**Task**
From the entries below, report only the number of lines that contain the word "pushWindow".

---- Listed entries

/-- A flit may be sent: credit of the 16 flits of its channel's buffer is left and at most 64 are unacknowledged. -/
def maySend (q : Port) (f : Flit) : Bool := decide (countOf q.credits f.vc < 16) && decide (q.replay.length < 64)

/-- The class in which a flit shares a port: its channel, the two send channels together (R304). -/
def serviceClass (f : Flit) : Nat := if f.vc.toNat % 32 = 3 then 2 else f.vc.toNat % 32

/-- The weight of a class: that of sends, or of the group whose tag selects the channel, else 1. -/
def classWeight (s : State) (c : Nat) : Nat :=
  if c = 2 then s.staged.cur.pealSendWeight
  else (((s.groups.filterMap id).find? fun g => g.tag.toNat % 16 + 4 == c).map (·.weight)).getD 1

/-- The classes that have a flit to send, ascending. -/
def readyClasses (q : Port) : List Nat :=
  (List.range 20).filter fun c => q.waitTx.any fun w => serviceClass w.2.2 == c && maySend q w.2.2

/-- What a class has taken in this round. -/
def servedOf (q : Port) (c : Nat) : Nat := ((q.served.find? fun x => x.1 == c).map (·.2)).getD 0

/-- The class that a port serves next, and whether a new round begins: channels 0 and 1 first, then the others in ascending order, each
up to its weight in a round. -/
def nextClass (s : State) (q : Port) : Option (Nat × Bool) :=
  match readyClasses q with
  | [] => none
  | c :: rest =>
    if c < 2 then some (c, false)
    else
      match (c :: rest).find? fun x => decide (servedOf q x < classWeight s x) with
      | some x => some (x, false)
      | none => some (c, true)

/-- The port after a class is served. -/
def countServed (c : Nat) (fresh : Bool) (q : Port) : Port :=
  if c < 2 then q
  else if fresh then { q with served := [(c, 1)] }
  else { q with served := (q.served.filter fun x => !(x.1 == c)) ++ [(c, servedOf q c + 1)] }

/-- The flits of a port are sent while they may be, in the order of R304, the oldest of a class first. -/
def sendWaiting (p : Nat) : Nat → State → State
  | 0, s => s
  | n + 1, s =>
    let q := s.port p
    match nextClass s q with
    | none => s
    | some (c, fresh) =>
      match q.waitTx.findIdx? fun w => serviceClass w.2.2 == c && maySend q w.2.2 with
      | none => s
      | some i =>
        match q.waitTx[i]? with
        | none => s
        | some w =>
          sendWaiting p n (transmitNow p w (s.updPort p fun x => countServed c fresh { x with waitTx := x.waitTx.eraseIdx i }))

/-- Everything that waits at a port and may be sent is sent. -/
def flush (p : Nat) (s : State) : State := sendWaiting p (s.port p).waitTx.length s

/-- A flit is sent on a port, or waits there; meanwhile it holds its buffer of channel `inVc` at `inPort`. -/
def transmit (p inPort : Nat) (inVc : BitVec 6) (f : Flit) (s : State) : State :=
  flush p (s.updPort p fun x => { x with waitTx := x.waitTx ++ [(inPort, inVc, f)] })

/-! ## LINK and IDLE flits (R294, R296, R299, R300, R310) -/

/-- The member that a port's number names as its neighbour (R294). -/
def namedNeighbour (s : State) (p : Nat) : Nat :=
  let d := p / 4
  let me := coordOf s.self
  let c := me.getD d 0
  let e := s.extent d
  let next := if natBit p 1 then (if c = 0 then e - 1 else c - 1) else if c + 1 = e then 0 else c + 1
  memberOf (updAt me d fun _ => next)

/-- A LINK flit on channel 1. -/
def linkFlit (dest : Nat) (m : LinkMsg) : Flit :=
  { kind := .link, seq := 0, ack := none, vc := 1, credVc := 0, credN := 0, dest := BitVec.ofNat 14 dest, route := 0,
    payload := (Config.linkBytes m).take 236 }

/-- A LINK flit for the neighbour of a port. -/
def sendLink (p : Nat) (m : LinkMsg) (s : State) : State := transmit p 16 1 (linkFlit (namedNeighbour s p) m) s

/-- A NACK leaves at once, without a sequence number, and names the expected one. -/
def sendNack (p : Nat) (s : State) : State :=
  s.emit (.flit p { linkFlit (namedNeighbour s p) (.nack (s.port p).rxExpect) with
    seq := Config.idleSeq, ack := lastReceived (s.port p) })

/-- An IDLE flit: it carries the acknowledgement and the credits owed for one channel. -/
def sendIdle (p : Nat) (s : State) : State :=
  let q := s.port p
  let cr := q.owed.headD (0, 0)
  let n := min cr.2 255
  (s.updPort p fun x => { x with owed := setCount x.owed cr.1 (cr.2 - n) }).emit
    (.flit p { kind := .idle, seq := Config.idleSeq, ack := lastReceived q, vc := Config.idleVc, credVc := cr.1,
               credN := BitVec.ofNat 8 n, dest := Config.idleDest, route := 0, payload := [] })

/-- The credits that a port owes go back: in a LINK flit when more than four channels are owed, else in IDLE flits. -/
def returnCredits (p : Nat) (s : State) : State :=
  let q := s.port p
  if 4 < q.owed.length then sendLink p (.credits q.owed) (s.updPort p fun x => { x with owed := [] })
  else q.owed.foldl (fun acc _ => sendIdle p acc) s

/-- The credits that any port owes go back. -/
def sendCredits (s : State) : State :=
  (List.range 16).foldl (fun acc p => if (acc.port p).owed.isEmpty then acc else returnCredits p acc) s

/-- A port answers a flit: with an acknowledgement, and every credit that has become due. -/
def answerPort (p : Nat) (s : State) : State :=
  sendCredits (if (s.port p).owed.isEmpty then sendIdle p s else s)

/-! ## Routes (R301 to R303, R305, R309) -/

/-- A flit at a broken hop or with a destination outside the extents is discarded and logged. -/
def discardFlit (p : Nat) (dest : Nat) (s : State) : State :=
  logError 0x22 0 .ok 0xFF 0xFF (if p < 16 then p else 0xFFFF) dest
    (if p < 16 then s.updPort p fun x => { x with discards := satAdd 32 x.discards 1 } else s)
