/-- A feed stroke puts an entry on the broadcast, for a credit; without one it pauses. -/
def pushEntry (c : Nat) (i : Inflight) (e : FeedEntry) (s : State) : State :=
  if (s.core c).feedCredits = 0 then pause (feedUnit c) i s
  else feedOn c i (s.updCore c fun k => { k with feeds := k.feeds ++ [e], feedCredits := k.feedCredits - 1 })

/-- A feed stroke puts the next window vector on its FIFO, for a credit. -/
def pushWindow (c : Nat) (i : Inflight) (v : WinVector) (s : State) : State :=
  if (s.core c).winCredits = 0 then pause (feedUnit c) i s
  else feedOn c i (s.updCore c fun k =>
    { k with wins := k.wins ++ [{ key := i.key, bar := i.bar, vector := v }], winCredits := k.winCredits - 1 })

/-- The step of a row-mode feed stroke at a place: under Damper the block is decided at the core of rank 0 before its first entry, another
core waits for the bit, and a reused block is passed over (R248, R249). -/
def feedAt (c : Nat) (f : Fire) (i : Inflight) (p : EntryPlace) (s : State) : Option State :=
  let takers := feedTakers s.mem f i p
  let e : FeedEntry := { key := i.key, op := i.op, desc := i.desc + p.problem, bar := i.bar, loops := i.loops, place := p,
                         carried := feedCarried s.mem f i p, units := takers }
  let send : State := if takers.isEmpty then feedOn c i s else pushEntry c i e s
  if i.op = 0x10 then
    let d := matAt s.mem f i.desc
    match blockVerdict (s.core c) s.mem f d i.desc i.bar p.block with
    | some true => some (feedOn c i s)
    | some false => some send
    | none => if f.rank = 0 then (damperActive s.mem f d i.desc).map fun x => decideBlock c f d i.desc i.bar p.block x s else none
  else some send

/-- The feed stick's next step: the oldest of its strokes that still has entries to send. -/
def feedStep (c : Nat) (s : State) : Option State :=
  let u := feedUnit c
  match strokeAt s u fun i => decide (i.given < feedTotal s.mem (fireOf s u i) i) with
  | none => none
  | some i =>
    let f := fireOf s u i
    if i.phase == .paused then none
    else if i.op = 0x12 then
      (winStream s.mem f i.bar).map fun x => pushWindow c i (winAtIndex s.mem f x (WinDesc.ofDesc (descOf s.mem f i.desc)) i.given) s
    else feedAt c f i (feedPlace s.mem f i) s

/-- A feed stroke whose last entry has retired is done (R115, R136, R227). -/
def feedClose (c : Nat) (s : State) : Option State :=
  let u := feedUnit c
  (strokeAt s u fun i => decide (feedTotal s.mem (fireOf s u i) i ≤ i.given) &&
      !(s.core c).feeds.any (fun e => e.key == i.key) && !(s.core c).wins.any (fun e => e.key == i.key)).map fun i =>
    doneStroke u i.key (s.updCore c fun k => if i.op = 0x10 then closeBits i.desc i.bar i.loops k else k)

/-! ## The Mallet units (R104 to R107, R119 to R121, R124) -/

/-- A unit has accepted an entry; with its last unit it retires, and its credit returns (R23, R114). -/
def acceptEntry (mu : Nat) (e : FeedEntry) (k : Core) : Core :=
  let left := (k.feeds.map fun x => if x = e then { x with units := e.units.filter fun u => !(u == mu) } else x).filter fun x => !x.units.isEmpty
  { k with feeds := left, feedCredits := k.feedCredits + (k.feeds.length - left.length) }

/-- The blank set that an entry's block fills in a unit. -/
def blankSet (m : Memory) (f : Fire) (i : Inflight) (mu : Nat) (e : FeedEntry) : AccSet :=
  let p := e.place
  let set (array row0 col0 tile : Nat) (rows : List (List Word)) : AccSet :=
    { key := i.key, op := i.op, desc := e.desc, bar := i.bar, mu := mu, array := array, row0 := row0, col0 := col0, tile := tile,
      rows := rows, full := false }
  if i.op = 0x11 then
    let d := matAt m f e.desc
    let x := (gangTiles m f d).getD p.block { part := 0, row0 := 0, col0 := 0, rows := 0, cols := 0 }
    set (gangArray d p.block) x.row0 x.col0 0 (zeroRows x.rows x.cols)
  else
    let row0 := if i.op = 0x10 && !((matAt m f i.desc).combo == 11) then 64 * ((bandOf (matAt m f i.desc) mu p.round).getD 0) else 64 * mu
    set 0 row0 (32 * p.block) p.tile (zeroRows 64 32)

--------

**Exercise response**
2